Events for 02/19/2016 from all calendars
Algebra and Combinatorics Seminar
Time: 3:00PM - 4:00PM
Location: BLOC 628
Speaker: Laura Matusevich, Texas A&M University
Title: What is the volume of a lattice polytope?
Abstract: A lattice polytope is the convex hull of finitely many points with integer coordinates. The goal of this survey talk is to give different ways to compute the Euclidean volume of such an object, finishing with an algebraic method that uses Hilbert polynomials.
Linear Analysis Seminar
Time: 4:00PM - 5:00PM
Location: BLOC 220
Speaker: Nico Spronk, University of Waterloo
Title: On similarity for completely bounded representations of Fourier algebras
URL: Event link
Geometry Seminar
Time: 4:00PM - 5:00PM
Location: BLOC 113
Speaker: Igor Zelenko, TAMU
Title: On Reed-Solomon Type Matrix Completion for Constrained Maximal Distance Separable Codes
Abstract: I will discuss the following matrix completion problem taking its origin in coding theory: we want to construct a linear code of dimension $k$ and length $n$ over a sufficiently large field such that in the generator matrix $G$ of this code in some basis each row has zeros in $k-1$ prescribed positions, all maximal minors of the matrix $G$ are not equal to zero (or, equivalently, the minimal Hamming distance of the code is maximal possible), and the code is of the Reed -Solomon type, i.e. each code-word is obtained by the evaluation of some polynomial at the fixed $n$ distinct elements of the field. Our conjecture is that this completion is possible if and only if the prescribed zeros in the generator matrix do not occupy a submatrix of a size $r\times s$ with $r+s=k+1$ (which is an obvious necessary condition for the completion). I will discuss some reformulations of this conjecture in algebra-geometric and graph-theoretic terms and also a surprising determinantal identity for the matrix involving elementary symmetric functions that I obtained in an attempt to prove this conjecture. This project is in collaboration with Alex Sprintson, Muxi Yan (TAMU, Electrical and Computer Engineering), and Hoang Dao (Urbana-Champaign).

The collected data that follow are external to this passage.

-- ==== Sys2Proof/Laws/KeepsEngineRows.lean ====
section
/-! SUPPORT. What the operations of Machine/EngineRows.lean keep: one lemma per operation that answers a state. -/

namespace Sys2Proof.Machine

theorem keeps_channelBroken {Q_ : List Instr} {c : Nat} {s : State} (h0 : Keeps Q_ s) : Keeps Q_ (channelBroken c s) := by
  unfold channelBroken
  try dsimp only
  with_reducible repeat' (first
    | assumption | apply keeps_channelFails
    | refine keeps_channelFails_eq (by assumption) ?_
    | apply keeps_recomputeD | apply keeps_dieOut | apply keeps_unitFault
    | split | (intro _) | dsimp only)

theorem keeps_applyEnds {Q_ : List Instr} {s : State} (h0 : Keeps Q_ s) : Keeps Q_ (applyEnds s) := by
  unfold applyEnds
  try dsimp only
  with_reducible repeat' (first
    | assumption | apply keeps_dramApplyEnd | apply keeps_recomputeD
    | apply keeps_forAll | apply keeps_dieOut | split | (intro _)
    | dsimp only)

theorem keeps_channelTrained {Q_ : List Instr} {c : Nat} {spd : Option (BitVec 2)} {ok : Bool} {bad : List Nat} {s : State} (h0 : Keeps Q_ s) : Keeps Q_ (channelTrained c spd ok bad s) := by
  unfold channelTrained
  try dsimp only
  with_reducible repeat' (first
    | assumption | apply keeps_applyEnds | apply keeps_recomputeD
    | apply keeps_chanActive | apply keeps_channelBroken
    | apply keeps_memEvent | split | (intro _) | dsimp only)

theorem keeps_chanUnpowered {Q_ : List Instr} {reopening : Bool} {c : Nat} {s : State} (h0 : Keeps Q_ s) : Keeps Q_ (chanUnpowered reopening c s) := by
  unfold chanUnpowered
  try dsimp only
  with_reducible repeat' (first
    | assumption | apply keeps_applyEnds | apply keeps_channelBroken
    | apply keeps_modChan | split | (intro _) | dsimp only)

theorem keeps_replayed {Q_ : List Instr} {c : Nat} {again : Bool} {s : State} (h0 : Keeps Q_ s) : Keeps Q_ (replayed c again s) := by
  unfold replayed
  try dsimp only
  with_reducible repeat' (first
    | assumption | apply keeps_caReplay
    | refine keeps_caReplay_eq (by assumption) ?_
    | apply keeps_channelBroken | split | (intro _) | dsimp only)

theorem keeps_wingShutDone {Q_ : List Instr} {w : Nat} {s : State} (h0 : Keeps Q_ s) : Keeps Q_ (wingShutDone w s) := by
  unfold wingShutDone
  try dsimp only
  with_reducible repeat' (first
    | assumption | apply keeps_wingShut | apply keeps_cmdEnd
    | apply keeps_recomputeD | apply keeps_takeOutShut | split | (intro _)
    | dsimp only)

theorem keeps_unitReturns {Q_ : List Instr} {u : Nat} {s : State} (h0 : Keeps Q_ s) : Keeps Q_ (unitReturns u s) := by
  unfold unitReturns
  try dsimp only
  with_reducible repeat' (first
    | assumption | apply keeps_noticeFmPort | apply keeps_logEvent
    | apply keeps_modUnitRec | split | (intro _) | dsimp only)

theorem keeps_wingReopened {Q_ : List Instr} {w : Nat} {s : State} (h0 : Keeps Q_ s) : Keeps Q_ (wingReopened w s) := by
  unfold wingReopened
  try dsimp only
  with_reducible repeat' (first
    | assumption | apply keeps_reopenTrained | apply keeps_unitReturns
    | apply keeps_cmdEnd | split | (intro _) | dsimp only)

theorem keeps_linkBroken {Q_ : List Instr} {k : Nat} {s : State} (h0 : Keeps Q_ s) : Keeps Q_ (linkBroken k s) := by
  unfold linkBroken
  try dsimp only
  with_reducible repeat' (first
    | assumption | apply keeps_cmdEnd | apply keeps_linkDown
    | apply keeps_recomputeD | apply keeps_unitFault | split | (intro _)
    | dsimp only)

theorem keeps_linkJudged {Q_ : List Instr} {k : Nat} {q : State × Bool} (h0 : Keeps Q_ q.1) : Keeps Q_ (linkJudged k q) := by
  unfold linkJudged
  try dsimp only
  with_reducible repeat' (first
    | assumption | apply keeps_linkBroken | split | (intro _) | dsimp only)

theorem keeps_transferred {Q_ : List Instr} {k : Nat} {toB : Bool} {what : LinkSend} {err : BitVec 896} {invalid : Bool} {s : State} (h0 : Keeps Q_ s) : Keeps Q_ (transferred k toB what err invalid s) := by
  unfold transferred
  try dsimp only
  with_reducible repeat' (first
    | assumption | apply keeps_transfer
    | refine keeps_transfer_eq (by assumption) ?_ | apply keeps_linkJudged
    | apply keeps_linkReset | refine keeps_linkReset_eq (by assumption) ?_
    | split | (intro _) | dsimp only)

theorem keeps_linkReadied {Q_ : List Instr} {k : Nat} {s : State} (h0 : Keeps Q_ s) : Keeps Q_ (linkReadied k s) := by
  unfold linkReadied
  try dsimp only
  with_reducible repeat' (first
    | assumption | apply keeps_linkResumes | apply keeps_cmdEnd | split
    | (intro _) | dsimp only)

theorem keeps_linkTimedOut {Q_ : List Instr} {k : Nat} {s : State} (h0 : Keeps Q_ s) : Keeps Q_ (linkTimedOut k s) := by
  unfold linkTimedOut
  try dsimp only
  with_reducible repeat' (first
    | assumption | apply keeps_linkBroken | split | (intro _) | dsimp only)

theorem keeps_watchdog {Q_ : List Instr} {u : Nat} {s : State} (h0 : Keeps Q_ s) : Keeps Q_ (watchdog u s) := by
  unfold watchdog
  try dsimp only
  with_reducible repeat' (first
    | assumption | apply keeps_linkJudged | apply keeps_linkReset
    | refine keeps_linkReset_eq (by assumption) ?_ | apply keeps_recomputeD
    | apply keeps_unitFault | apply keeps_chanUnpowered | split | (intro _)
    | dsimp only)

theorem keeps_execMoveVerifyDone {Q_ : List Instr} {d : MemDie} {c : Fin 32} {ok : Bool} {s : State} (h0 : Keeps Q_ s) : ∃ u_, execMoveVerifyDone d c ok s = .next u_ ∧ Keeps Q_ u_ := by
  refine ⟨_, rfl, ?_⟩
  with_reducible repeat' (first
    | assumption | apply keeps_unitNamed | apply keeps_moveVerify
    | refine keeps_moveVerify_eq (by assumption) ?_ | split | (intro _)
    | dsimp only)

theorem keeps_execTrainComplete {Q_ : List Instr} {x : DictId} {bad : Bool} {s : State} (h0 : Keeps Q_ s) : ∃ u_, execTrainComplete x bad s = .next u_ ∧ Keeps Q_ u_ := by
  refine ⟨_, rfl, ?_⟩
  with_reducible repeat' (first
    | assumption | apply keeps_unitNamed | apply keeps_trainEnd
    | refine keeps_trainEnd_eq (by assumption) ?_ | split | (intro _)
    | dsimp only)

theorem keeps_execCompress {Q_ : List Instr} {q : QueueId} {i : Fin 4096} {src : Option (List Byte)} {outs : Option (List (BitVec 128))} {bad : Option EngineFault} {s : State} (h0 : Keeps Q_ s) : ∃ u_, execCompress q i src outs bad s = .next u_ ∧ Keeps Q_ u_ := by
  refine ⟨_, rfl, ?_⟩
  with_reducible repeat' (first
    | assumption | apply keeps_unitNamed | apply keeps_jobCompress
    | refine keeps_jobCompress_eq (by assumption) ?_ | split | (intro _)
    | dsimp only)

theorem keeps_execDecompress {Q_ : List Instr} {q : QueueId} {i : Fin 4096} {src : Option (List Byte)} {outs : Option (List (BitVec 128))} {bad : Bool} {s : State} (h0 : Keeps Q_ s) : ∃ u_, execDecompress q i src outs bad s = .next u_ ∧ Keeps Q_ u_ := by
  refine ⟨_, rfl, ?_⟩
  with_reducible repeat' (first
    | assumption | apply keeps_unitNamed | apply keeps_jobDecompress
    | refine keeps_jobDecompress_eq (by assumption) ?_ | split | (intro _)
    | dsimp only)

theorem keeps_execExportPage {Q_ : List Instr} {q : QueueId} {i : Fin 4096} {page : BitVec 34} {bad : Option EngineFault} {s : State} (h0 : Keeps Q_ s) : ∃ u_, execExportPage q i page bad s = .next u_ ∧ Keeps Q_ u_ := by
  refine ⟨_, rfl, ?_⟩
  with_reducible repeat' (first
    | assumption | apply keeps_unitNamed | apply keeps_exportPage
    | refine keeps_exportPage_eq (by assumption) ?_ | split | (intro _)
    | dsimp only)

theorem keeps_execSqTail {Q_ : List Instr} {p : PortId} {q : QueueId} {a : QueueAccess} {s : State} (h0 : Keeps Q_ s) : ∃ u_, execSqTail p q a s = .next u_ ∧ Keeps Q_ u_ := by
  refine ⟨_, rfl, ?_⟩
  with_reducible repeat' (first
    | assumption | apply keeps_onlyIf | apply keeps_wake
    | apply keeps_writeTail | apply keeps_portActivity
    | apply keeps_writePage | apply keeps_readPageWord | split | (intro _)
    | dsimp only)

theorem keeps_execChannelTrained {Q_ : List Instr} {c : ChanId} {spd : Option (BitVec 2)} {ok : Bool} {bad : List (BitVec 33)} {s : State} (h0 : Keeps Q_ s) : ∃ u_, execChannelTrained c spd ok bad s = .next u_ ∧ Keeps Q_ u_ := by
  refine ⟨_, rfl, ?_⟩
  with_reducible repeat' (first
    | assumption | apply keeps_channelTrained | split | (intro _)
    | dsimp only)

theorem keeps_execCaReplay {Q_ : List Instr} {c : ChanId} {again : Bool} {s : State} (h0 : Keeps Q_ s) : ∃ u_, execCaReplay c again s = .next u_ ∧ Keeps Q_ u_ := by
  refine ⟨_, rfl, ?_⟩
  with_reducible repeat' (first
    | assumption | apply keeps_replayed | split | (intro _) | dsimp only)

theorem keeps_execWingShut {Q_ : List Instr} {w : WingId} {s : State} (h0 : Keeps Q_ s) : ∃ u_, execWingShut w s = .next u_ ∧ Keeps Q_ u_ := by
  refine ⟨_, rfl, ?_⟩
  with_reducible repeat' (first
    | assumption | apply keeps_wingShutDone | split | (intro _) | dsimp only)

theorem keeps_execWingReopenTrained {Q_ : List Instr} {w : WingId} {s : State} (h0 : Keeps Q_ s) : ∃ u_, execWingReopenTrained w s = .next u_ ∧ Keeps Q_ u_ := by
  refine ⟨_, rfl, ?_⟩
  with_reducible repeat' (first
    | assumption | apply keeps_wingReopened | split | (intro _) | dsimp only)

theorem keeps_execCorridorTransfer {Q_ : List Instr} {k : LinkId} {toB : Bool} {what : LinkSend} {err : BitVec 896} {invalid : Bool} {s : State} (h0 : Keeps Q_ s) : ∃ u_, execCorridorTransfer k toB what err invalid s = .next u_ ∧ Keeps Q_ u_ := by
  refine ⟨_, rfl, ?_⟩
  with_reducible repeat' (first
    | assumption | apply keeps_transferred | split | (intro _) | dsimp only)

theorem keeps_execResetReq {Q_ : List Instr} {k : LinkId} {byB : Bool} {cause : Byte} {s : State} (h0 : Keeps Q_ s) : ∃ u_, execResetReq k byB cause s = .next u_ ∧ Keeps Q_ u_ := by
  refine ⟨_, rfl, ?_⟩
  with_reducible repeat' (first
    | assumption | apply keeps_linkJudged | apply keeps_linkResetReq
    | refine keeps_linkResetReq_eq (by assumption) ?_ | split | (intro _)
    | dsimp only)

theorem keeps_execLinkGroupTestDone {Q_ : List Instr} {k : LinkId} {badAB badBA : BitVec 78} {s : State} (h0 : Keeps Q_ s) : ∃ u_, execLinkGroupTestDone k badAB badBA s = .next u_ ∧ Keeps Q_ u_ := by
  refine ⟨_, rfl, ?_⟩
  with_reducible repeat' (first
    | assumption | apply keeps_linkJudged | apply keeps_linkTested
    | refine keeps_linkTested_eq (by assumption) ?_ | split | (intro _)
    | dsimp only)

theorem keeps_execLinkMap {Q_ : List Instr} {k : LinkId} {unchanged : Bool} {s : State} (h0 : Keeps Q_ s) : ∃ u_, execLinkMap k unchanged s = .next u_ ∧ Keeps Q_ u_ := by
  refine ⟨_, rfl, ?_⟩
  with_reducible repeat' (first
    | assumption | apply keeps_linkJudged | apply keeps_linkMapped
    | refine keeps_linkMapped_eq (by assumption) ?_ | split | (intro _)
    | dsimp only)

theorem keeps_execLinkCredits {Q_ : List Instr} {k : LinkId} {s : State} (h0 : Keeps Q_ s) : ∃ u_, execLinkCredits k s = .next u_ ∧ Keeps Q_ u_ := by
  refine ⟨_, rfl, ?_⟩
  with_reducible repeat' (first
    | assumption | apply keeps_linkCreditsSent | split | (intro _)
    | dsimp only)

theorem keeps_execLinkReady {Q_ : List Instr} {k : LinkId} {s : State} (h0 : Keeps Q_ s) : ∃ u_, execLinkReady k s = .next u_ ∧ Keeps Q_ u_ := by
  refine ⟨_, rfl, ?_⟩
  with_reducible repeat' (first
    | assumption | apply keeps_linkReadied | split | (intro _) | dsimp only)

theorem keeps_execCorridorResetTimeout {Q_ : List Instr} {k : LinkId} {s : State} (h0 : Keeps Q_ s) : ∃ u_, execCorridorResetTimeout k s = .next u_ ∧ Keeps Q_ u_ := by
  refine ⟨_, rfl, ?_⟩
  with_reducible repeat' (first
    | assumption | apply keeps_linkTimedOut | split | (intro _) | dsimp only)

theorem keeps_execUnitWdog {Q_ : List Instr} {u : UnitId} {s : State} (h0 : Keeps Q_ s) : ∃ u_, execUnitWdog u s = .next u_ ∧ Keeps Q_ u_ := by
  refine ⟨_, rfl, ?_⟩
  with_reducible repeat' (first
    | assumption | apply keeps_watchdog | split | (intro _) | dsimp only)

end Sys2Proof.Machine
end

Graduate Student Organization Seminar
Time: 5:00PM - 6:30PM
Location: BLOC 220
Speaker: Roberto Barrera, Texas A&M University
Title: Envy-free division of cakes and necklaces
Abstract: The classical cake-cutting problem of Steinhaus asks how to fairly divide a cake among several players. Our notion of a fair division will be one in which each player believes that their piece of cake is at least as good as any other piece. We will present a solution to the classical cake-cutting problem using an approach by F.W. Simmons and then give two combinatorial analogues of the classical cake-cutting problem. This is joint work with Kathryn Nyman, Amanda Ruiz, Francis Edward Su, and Yan X. Zhang.